171 P. 276 | Mont. | 1918

MR.. JUSTICE HOLLOWAY

delivered tbe opinion of tbe court.

. The facts out of which this controversy arises are set forth fully in Grant v. Williams, ante, p. 246, 169 Pac. 286. This appeal is from the judgment in favor of defendant Lutz and his sureties, Bogy and Price.

1. It is not alleged in the complaint that Lutz acted maliciously [1] in instituting the proceedings in the justice court, and for this reason a cause of action for malicious prosecution is not stated. (Smith v. Davis, 3 Mont. 109; Grorud v. Lossl, 48 Mont. 274, 136 Pac. 1069; Stephens v. Conley, 48 Mont. 352, Ann. Cas. 1915D, 958, 138 Pac. 189.)

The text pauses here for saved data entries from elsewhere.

-- ==== Sys2Proof/Machine/Update.lean ====
section
/-! DEFINITION. The microcode update protocol (spec/45_microcode_update.md): staging from `ins`, and the commit. -/

namespace Sys2Proof.Machine

/-- R156: `ins_mur1` stages the address, with no range check. -/
def execInsMur1 (s : State) : Result State := advance (s.setMur { s.mur with address := lo s.cfg s.ins })

/-- R158: `ins_mur2` stages the code and the symbol together, with no check of the code. -/
def execInsMur2 (s : State) : Result State :=
  advance (s.setMur { s.mur with microOp := lo s.cfg s.ins, symbol := hi s.cfg s.ins })

/-- R159: the code write of a commit, due unless the staged code is the sentinel `lo_max`. -/
def commitCode (s : State) : Result State :=
  if s.mur.microOp ≠ s.cfg.loMax then mcWrite s s.mur.address s.mur.microOp else .next s

/-- R159: the symbol binding of a commit, due unless the staged symbol is 0; the address is not checked. -/
def commitSymbol (s : State) : State :=
  if s.mur.symbol ≠ 0 then s.setSymtab (symInsert s.symtab s.mur.symbol s.mur.address) else s

/-- R159, R161: `mur_mc` writes the code, binds the symbol, zeroes the register.  A fatal code write (R160) leaves
everything as it was. -/
def execMurMc (s : State) : Result State :=
  andThen (commitCode s) fun s₁ => advance ((commitSymbol s₁).setMur .zero)

end Sys2Proof.Machine
end

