/-- R73 with the default code table (the numbers are the spec's decision D2): each row's code, and everything from 25
up. -/
def Obligations.DefaultCodesDecodeToTheirRows : Prop :=
  (∀ c i, (c, i) ∈
      [(0, Instr.nop), (1, .dbRam), (2, .ramDb), (3, .dbIns), (4, .insAb), (5, .insMc), (6, .reserved), (7, .mc0),
       (8, .pcAb), (9, .pcInc), (10, .if0PcInc), (11, .insPc), (12, .acc0), (13, .plus), (14, .minus), (15, .accDb),
       (16, .accInc), (17, .accDec), (18, .dbAcc), (19, .stop), (20, .insDb), (21, .insMur1), (22, .insMur2),
       (23, .murMc), (24, .iomap)] →
    decode .reference c = .ok i) ∧
  ∀ c, 25 ≤ c → decode .reference c = .error (.unrecognised c)

/-- R78: the 24 mnemonics "spelled exactly as" in R72, a mnemonic names one micro-operation, each micro-operation but
the reserved one has one, and the reserved code has none. -/
def Obligations.MnemonicsNameTheMicroOps : Prop :=
  (∀ i name, (i, name) ∈
      [(Instr.nop, "nop"), (.dbRam, "db_ram"), (.ramDb, "ram_db"), (.dbIns, "db_ins"), (.insAb, "ins_ab"),
       (.insMc, "ins_mc"), (.mc0, "mc_0"), (.pcAb, "pc_ab"), (.pcInc, "pc_inc"), (.if0PcInc, "if_0_pc_inc"),
       (.insPc, "ins_pc"), (.acc0, "acc_0"), (.plus, "plus"), (.minus, "minus"), (.accDb, "acc_db"),
       (.accInc, "acc_inc"), (.accDec, "acc_dec"), (.dbAcc, "db_acc"), (.stop, "stop"), (.insDb, "ins_db"),
       (.insMur1, "ins_mur1"), (.insMur2, "ins_mur2"), (.murMc, "mur_mc"), (.iomap, "iomap")] →
    i.mnemonic = some name) ∧
  (∀ (i : Instr) (name : String), i.mnemonic = some name ↔ Instr.ofMnemonic name = some i) ∧
  (∀ i : Instr, i ≠ .reserved → ∃ name, i.mnemonic = some name) ∧
  Instr.reserved.mnemonic = none

/-! ## The step -/

/-- R100: when the cell at the cursor decodes, the step is that micro-operation's meaning, nothing added. -/
def Obligations.StepRunsTheDecodedMicroOp : Prop :=
  ∀ (s : State) (i : Instr), s.cfg.Valid → s.mcAddr ≤ s.cfg.mcAddrMax →
    decode s.cfg (s.microcode.read s.mcAddr) = .ok i → step s = exec i s

/-- R101, R102, R104, R199: the fetch range check comes first, then decoding.  (Of an invalid configuration nothing is
said here: R7, log 15, log 6.) -/
def Obligations.FetchAndDecodeFaults : Prop :=
  ∀ s : State, s.cfg.Valid →
    (s.cfg.mcAddrMax < s.mcAddr → step s = .fault (.mcAddrOutOfRange s.mcAddr)) ∧
    (s.mcAddr ≤ s.cfg.mcAddrMax → (∀ i, encode s.cfg i ≠ s.microcode.read s.mcAddr) →
      step s = .fault (.unrecognisedMicroOp (s.microcode.read s.mcAddr) s.mcAddr))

2. The complaint charges that defendant Lutz acted in his [2] official capacity as town marshal of Chinook when he arrested the plaintiff, but it fails to allege that he acted without warrant or other sufficient legal process. From the facts stated, the presumption arises that Lutz performed an official duty in a regular manner (Rev. Codes, sec. 7962, subd. 15), and to make out a cause of action for false imprisonment the burden was imposed upon the plaintiff to state facts sufficient to overcome this presumption and to disclose wherein the violation of his liberty was unlawful. This he failed to do. The most extravagant use of the terms “wrongfully” and “unlawfully” will not serve to relieve the pleader of the necessity of stating facts upon which issue may be joined. (Going v. Dinwiddle, 86 Cal. 633, 25 Pac. 129.)

The complaint does not state a cause of action, and the court ruled correctly in sustaining the demurrer.

The judgment is affirmed.

I'Affirmed.

Mr. Justice Sanner concurs. Mr. Chief Justice Brantlt, being absent, takes no part in the foregoing decision.